The setup should be as complex as necessary and as simple as possible.

Thanks in advance for your input!
the situation is as follows: You might have 2 sources, let's call them source A and source B with different contents, both performing push syncs to a target (same namespace) via the same user. Since both sync jobs use the same user, both can see and access each others contents. If now e.g. source A's sync job has the remove vanished flag set, it will remove contents synced by source B to the shared target, as it does not have these contents in its source datastore. This might be unexpected and not intended, therefore the recommendation to use different users if backing up from different sources to the same target (namespace). If you strictly separate the sync jobs by namespace, that will work as well.
 
Thanks for your input!

First off, why are you so eager to use push jobs? Gotta get into the new .0 feature?
Let it break a bit for other people first. So much easier that way.
Well, there also need to be people who find the breakage. ;)
Jokes aside: The idea here is to "centralize" the schedules (PBS1 is on-site), with the off-site PBS2 basically acting as "remote storage".

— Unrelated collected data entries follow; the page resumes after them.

theorem faultAfter_faultedTo {s : State} {m : Digit} {k len : Nat} {f : Cause × Int} (h : s.hasRoom (k + 1))
    (hl : s.len ≤ len) (hm : len ≤ max s.len (s.cfg.addrMax.val + 1))
    (hf : Cause.admitsPayload s.cfg f.1 f.2 = true ∧
      (f.1 = .outOfBounds ∨ (f.1 = .unrecognizedParameterMode ∧ f.2 = (m.val : Int)))) :
    s.FaultedTo [m] (k + 1) (s.faultAfter (k + 1) (extend len (s.pc.toInt + k)) f) := by
  have hv : validAddress s.cfg (s.pc.toInt + k) = true := by
    obtain ⟨h0, h1⟩ := h
    push_cast at h1
    exact validAddress_iff.2 ⟨by omega, by omega⟩
  have hx := extend_le_max (len := len) hv
  refine ⟨k + 1, _, f.1, f.2, le_rfl, hl.trans (le_extend _ _), by omega,
    fun _ => validAddress_pc_of_room (n := 0) h, hf.1, ?_, rfl⟩
  rcases hf.2 with h5 | h5
  · exact .inl h5
  · exact .inr ⟨h5.1, m, by simp, h5.2⟩

/-- Everything a source operand can do, `k` cells into an instruction. -/
theorem readOperand_past (m : Digit) (s : State) {k len : Nat} (hk : s.hasRoom k) (hl : s.len ≤ len)
    (hm : len ≤ max s.len (s.cfg.addrMax.val + 1)) :
    (∃ t, readOperand m (s.past k len) = .raised t ∧ s.FaultedTo [m] (k + 1) t) ∨
    (s.hasRoom (k + 1) ∧ ∃ n, s.len ≤ n ∧ n ≤ max s.len (s.cfg.addrMax.val + 1) ∧
      readOperand m (s.past k len) = .done (sourceValue m (s.param k) s) (s.past (k + 1) n)) := by
  rcases nextCell_past s hk hl hm with h | ⟨t, ht, hF⟩
  · cases hf : sourceFault m (s.param k) s with
    | some f =>
      exact .inl ⟨_, readOperand_past_of_fault h hf, faultAfter_faultedTo h hl hm (sourceFault_sound hf)⟩
    | none =>
      have hv : validAddress s.cfg (s.pc.toInt + k) = true := by
        obtain ⟨h0, h1⟩ := h
        push_cast at h1
        exact validAddress_iff.2 ⟨by omega, by omega⟩
      have hx := extend_le_max (len := len) hv
      refine .inr ⟨h, _, ?_, ?_, readOperand_past_of_value h hf⟩
      · simp only [extendFor]
        split
        · exact hl.trans ((le_extend _ _).trans (le_extend _ _))
        · exact hl.trans (le_extend _ _)
      · simp only [extendFor]
        split
        · rename_i a he
          simp only [sourceFault, he] at hf
          have := extend_le_max (len := extend len (s.pc.toInt + k)) (addressFault_eq_none.1 hf)
          omega
        · omega
  · exact .inl ⟨t, by simp only [readOperand, ht, Flow.bind_raised], hF [m] (k + 1) (by omega)⟩

/-- Everything a destination operand can do, `k` cells into an instruction. -/
theorem writeOperand_past (m : Digit) (v : Word) (s : State) {k len : Nat} (hk : s.hasRoom k) (hl : s.len ≤ len)
    (hm : len ≤ max s.len (s.cfg.addrMax.val + 1)) :
    (∃ t, writeOperand m v (s.past k len) = .raised t ∧ s.FaultedTo [m] (k + 1) t) ∨
    (s.hasRoom (k + 1) ∧ ∃ n d, s.len ≤ n ∧ n ≤ max s.len (s.cfg.addrMax.val + 1) ∧ d.toNat < n ∧
      effectiveAddress m s.rb (s.param k) = some d ∧ validAddress s.cfg d = true ∧
      writeOperand m v (s.past k len) =
        .done ()
          { s with pc := s.pc + BitVec.ofNat 64 (k + 1), len := n, mem := s.mem.write d.toNat v }) := by
  rcases nextCell_past s hk hl hm with h | ⟨t, ht, hF⟩
  · cases hf : destinationFault m (s.param k) s with
    | some f =>
      exact .inl ⟨_, writeOperand_past_of_fault h hf, faultAfter_faultedTo h hl hm (destinationFault_sound hf)⟩
    | none =>
      cases he : effectiveAddress m s.rb (s.param k) with
      | none => simp [destinationFault, he] at hf
      | some d =>
        simp only [destinationFault, he] at hf
        have hd := addressFault_eq_none.1 hf
        have hv : validAddress s.cfg (s.pc.toInt + k) = true := by
          obtain ⟨h0, h1⟩ := h
          push_cast at h1
          exact validAddress_iff.2 ⟨by omega, by omega⟩
        have hx := extend_le_max (len := len) hv
        have hx2 := extend_le_max (len := extend len (s.pc.toInt + k)) hd
        exact .inr ⟨h, _, d, hl.trans ((le_extend _ _).trans (le_extend _ _)), by omega, lt_extend _ _, rfl, hd,
          writeOperand_past_of_valid h he hd⟩
  · exact .inl ⟨t, by simp only [writeOperand, ht, Flow.bind_raised], hF [m] (k + 1) (by omega)⟩

/-! ## What an instruction can do -/

/-- An instruction faults on the fetch of its word, or runs its body with the word consumed. -/
theorem instruction_cases (body : State → Flow Unit) (s : State) :
    (∃ t, instruction body s = .next t ∧ s.FaultedTo [] 0 t) ∨
    (s.hasRoom 1 ∧ ∃ n, s.len ≤ n ∧ n ≤ max s.len (s.cfg.addrMax.val + 1) ∧
      instruction body s = (body (s.past 1 n)).outcome s) := by
  rcases nextCell_cases s with ⟨hr, -⟩ | ⟨hv, ht, e⟩ | ⟨hv, e⟩
  · have hv : validAddress s.cfg s.pc.toInt = true := validAddress_iff.2 ⟨hr.1, by have := hr.2; omega⟩
    exact .inr ⟨hr, _, le_extend _ _, extend_le_max hv, instruction_of_room hr⟩
  · refine .inl ⟨_, by simp only [instruction, e, Flow.bind_raised, Flow.outcome_raised]; rfl, ?_⟩
    refine ⟨0, extend s.len s.pc.toInt, .outOfBounds, s.pc.toInt + 1, le_rfl, le_extend _ _, extend_le_max hv, ?_, ?_,
      .inl rfl, ?_⟩
    · simp
    · simp only [Cause.admitsPayload, Bool.not_eq_true', ← Bool.not_eq_true, validAddress_iff]
      omega
    · simp [raise, State.faultAfter]
  · refine .inl ⟨_, by simp only [instruction, e, Flow.bind_raised, Flow.outcome_raised]; rfl, ?_⟩
    refine ⟨0, s.len, .outOfBounds, s.pc.toInt, le_rfl, le_rfl, Nat.le_max_left _ _, ?_, ?_, .inl rfl, ?_⟩
    · simp
    · simp [Cause.admitsPayload, hv]
    · simp [raise, State.faultAfter]

/-- Everything an instruction of format `RRW` can do whose result is computed without changing the state: it faults in
one of its operands, or it stores one word at the address its third parameter names. -/
theorem formatRRW_cases {compute : Word → Word → State → Flow Word} {m1 m2 m3 : Digit} {s t : State}
    (hc : ∀ a b u, (∃ r, compute a b u = .done r u) ∨ ∃ r, compute a b u = .refused r)
    (h : instruction (formatRRW compute m1 m2 m3) s = .next t) :
    s.FaultedTo [m1, m2, m3] 4 t ∨
    (s.hasRoom 4 ∧ ∃ n d v, s.len ≤ n ∧ n ≤ max s.len (s.cfg.addrMax.val + 1) ∧ d.toNat < n ∧
      effectiveAddress m3 s.rb (s.param 3) = some d ∧ validAddress s.cfg d = true ∧
      t = { s with pc := s.pc + BitVec.ofNat 64 4, len := n, mem := s.mem.write d.toNat v }) := by
  rcases instruction_cases (formatRRW compute m1 m2 m3) s with ⟨u, e, hF⟩ | ⟨h1, n, hn1, hn2, e⟩
  · rw [e] at h; cases h
    exact .inl (hF.mono (by simp) (by omega))
  · rw [e] at h
    simp only [formatRRW] at h
    rcases readOperand_past m1 s h1 hn1 hn2 with ⟨u, e, hF⟩ | ⟨h2, n, hn1, hn2, e⟩
    · rw [e] at h; cases h
      exact .inl (hF.mono (by simp) (by omega))
    rw [e, Flow.bind_done] at h
    rcases readOperand_past m2 s h2 hn1 hn2 with ⟨u, e, hF⟩ | ⟨h3, n, hn1, hn2, e⟩
    · rw [e] at h; cases h
      exact .inl (hF.mono (by simp) (by omega))
    rw [e, Flow.bind_done] at h
    rcases hc (sourceValue m1 (s.param 1) s) (sourceValue m2 (s.param 2) s) (s.past (1 + 1 + 1) n) with
      ⟨r, e⟩ | ⟨r, e⟩
    · rw [e, Flow.bind_done] at h
      rcases writeOperand_past m3 r s h3 hn1 hn2 with ⟨u, e, hF⟩ | ⟨h4, n, d, hn1, hn2, hd, he, hv, e⟩
      · rw [e] at h; cases h
        exact .inl (hF.mono (by simp) (by omega))
      · rw [e] at h; cases h
        exact .inr ⟨h4, n, d, r, hn1, hn2, hd, he, hv, rfl⟩
    · rw [e] at h; cases h

/-- Everything a jump can do: it faults in an operand or on its target, falls through, or jumps to the value of its
second operand. -/
theorem formatRR_cases {taken : Word → Bool} {m1 m2 : Digit} {s t : State}
    (h : instruction (formatRR taken m1 m2) s = .next t) :
    s.FaultedTo [m1, m2] 3 t ∨
    (s.hasRoom 3 ∧ ∃ n, s.len ≤ n ∧ n ≤ max s.len (s.cfg.addrMax.val + 1) ∧
      (t = s.past 3 n ∨
        (validAddress s.cfg (sourceValue m2 (s.param 2) s).toInt = true ∧
          t = { s with pc := sourceValue m2 (s.param 2) s, len := n }))) := by
  rcases instruction_cases (formatRR taken m1 m2) s with ⟨u, e, hF⟩ | ⟨h1, n, hn1, hn2, e⟩
  · rw [e] at h; cases h
    exact .inl (hF.mono (by simp) (by omega))
  · rw [e] at h
    simp only [formatRR] at h
    rcases readOperand_past m1 s h1 hn1 hn2 with ⟨u, e, hF⟩ | ⟨h2, n, hn1, hn2, e⟩
    · rw [e] at h; cases h
      exact .inl (hF.mono (by simp) (by omega))
    rw [e, Flow.bind_done] at h
    rcases readOperand_past m2 s h2 hn1 hn2 with ⟨u, e, hF⟩ | ⟨h3, n, hn1, hn2, e⟩
    · rw [e] at h; cases h
      exact .inl (hF.mono (by simp) (by omega))
    rw [e, Flow.bind_done] at h
    split at h
    · cases hv : validAddress s.cfg (sourceValue m2 (s.param 2) s).toInt with
      | true =>
        rw [jumpTo_of_valid (by exact hv)] at h
        cases h
        exact .inr ⟨h3, n, hn1, hn2, .inr ⟨rfl, rfl⟩⟩
      | false =>
        rw [jumpTo_of_invalid (by exact hv)] at h
        cases h
        refine .inl ⟨3, n, .outOfBounds, (sourceValue m2 (s.param 2) s).toInt, le_rfl, hn1, hn2,
          fun _ => validAddress_pc_of_room (n := 0) h3, by simp [Cause.admitsPayload, hv], .inl rfl, rfl⟩
    · cases h
      exact .inr ⟨h3, n, hn1, hn2, .inl rfl⟩

theorem narrow_cases (exact : Int) (u : State) :
    (∃ r, narrow exact u = .done r u) ∨ ∃ r, narrow exact u = .refused r := by
  unfold narrow
  split
  · exact .inl ⟨_, rfl⟩
  · cases u.cfg.ovfMode
    · exact .inl ⟨_, rfl⟩
    · exact .inr ⟨_, rfl⟩

/-- Everything ARB can do. -/
theorem execArb_cases {m1 : Digit} {s t : State} (h : execArb m1 s = .next t) :
    s.FaultedTo [m1] 2 t ∨
    (s.hasRoom 2 ∧ ∃ n r, s.len ≤ n ∧ n ≤ max s.len (s.cfg.addrMax.val + 1) ∧
      t = { s with pc := s.pc + BitVec.ofNat 64 2, len := n, rb := r }) := by
  unfold execArb at h
  rcases instruction_cases _ s with ⟨u, e, hF⟩ | ⟨h1, n, hn1, hn2, e⟩
  · rw [e] at h; cases h
    exact .inl (hF.mono (by simp) (by omega))
  · rw [e] at h
    rcases readOperand_past m1 s h1 hn1 hn2 with ⟨u, e, hF⟩ | ⟨h2, n, hn1, hn2, e⟩
    · rw [e] at h; cases h
      exact .inl hF
    rw [e, Flow.bind_done] at h
    rcases narrow_cases (s.rb.toInt + (sourceValue m1 (s.param 1) s).toInt) (s.past (1 + 1) n) with
      ⟨r, e⟩ | ⟨r, e⟩
    · rw [show sum64 (s.past (1 + 1) n).rb _ _ = _ from e] at h
      cases h
      exact .inr ⟨h2, n, r, hn1, hn2, rfl⟩
    · rw [show sum64 (s.past (1 + 1) n).rb _ _ = _ from e] at h
      cases h

/-- Everything HALT can do. -/
theorem execHalt_cases {s t : State} (h : execHalt s = .next t) :
    s.FaultedTo [] 0 t ∨
    (s.hasRoom 1 ∧ ∃ n, s.len ≤ n ∧ n ≤ max s.len (s.cfg.addrMax.val + 1) ∧
      t = { s with pc := s.pc + BitVec.ofNat 64 1, len := n, run := .halted }) := by
  unfold execHalt at h
  rcases instruction_cases _ s with ⟨u, e, hF⟩ | ⟨h1, n, hn1, hn2, e⟩
  · rw [e] at h; cases h
    exact .inl hF
  · rw [e] at h; cases h
    exact .inr ⟨h1, n, hn1, hn2, rfl⟩

/-- `u` is `s` with the oldest item taken from the provider the input port is served by. -/
def State.TookInput (s u : State) (v : Word) : Prop :=
  (s.inBound = true ∧ ∃ rest, s.inQueue = v :: rest ∧ u = { s with inQueue := rest }) ∨
  (s.inBound = false ∧ ∃ rest, s.consoleIn = .value v :: rest ∧ u = { s with consoleIn := rest })

/-- Everything the input transaction can do, `k` cells into an instruction. -/
theorem inRecv_past (s : State) (k n : Nat) :
    (∃ v u, s.TookInput u v ∧ inRecv (s.past k n) = .done v (u.past k n)) ∨
    inRecv (s.past k n) = .raised (raise .inputError none (s.past k n)) ∨ inRecv (s.past k n) = .held := by
  unfold inRecv
  cases hb : s.inBound with
  | true =>
    rw [if_pos (by exact hb)]
    unfold channelRecv
    cases hq : s.inQueue with
    | cons v rest =>
      refine .inl ⟨v, { s with inQueue := rest }, .inl ⟨hb, rest, hq, rfl⟩, ?_⟩
      simp [State.past, hq]
    | nil =>
      by_cases hs : s.inSenders = 0
      · exact .inr (.inl (by simp [State.past, hq, hs]))
      · exact .inr (.inr (by simp [State.past, hq, hs]))
  | false =>
    rw [if_neg (by simp [State.past, hb])]
    unfold consoleRecv
    cases hq : s.consoleIn with
    | nil => exact .inr (.inr (by simp [State.past, hq]))
    | cons l rest =>
      cases l with
      | value v =>
        refine .inl ⟨v, { s with consoleIn := rest }, .inr ⟨hb, rest, hq, rfl⟩, ?_⟩
        simp [State.past, hq]
      | failure => exact .inr (.inl (by simp [State.past, hq]))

the situation is as follows: You might have 2 sources, let's call them source A and source B with different contents, both performing push syncs to a target (same namespace) via the same user. Since both sync jobs use the same user, both can see and access each others contents. If now e.g. source A's sync job has the remove vanished flag set, it will remove contents synced by source B to the shared target, as it does not have these contents in its source datastore. This might be unexpected and not intended, therefore the recommendation to use different users if backing up from different sources to the same target (namespace). If you strictly separate the sync jobs by namespace, that will work as well.
Thanks! That cleared it up for me.
Somehow I got the impression, that sync jobs keep track of their past syncs in a separate per-user-file, which would lead to unwanted effects when multiple sync jobs use the same remote user. But following your explanation, that's not the case.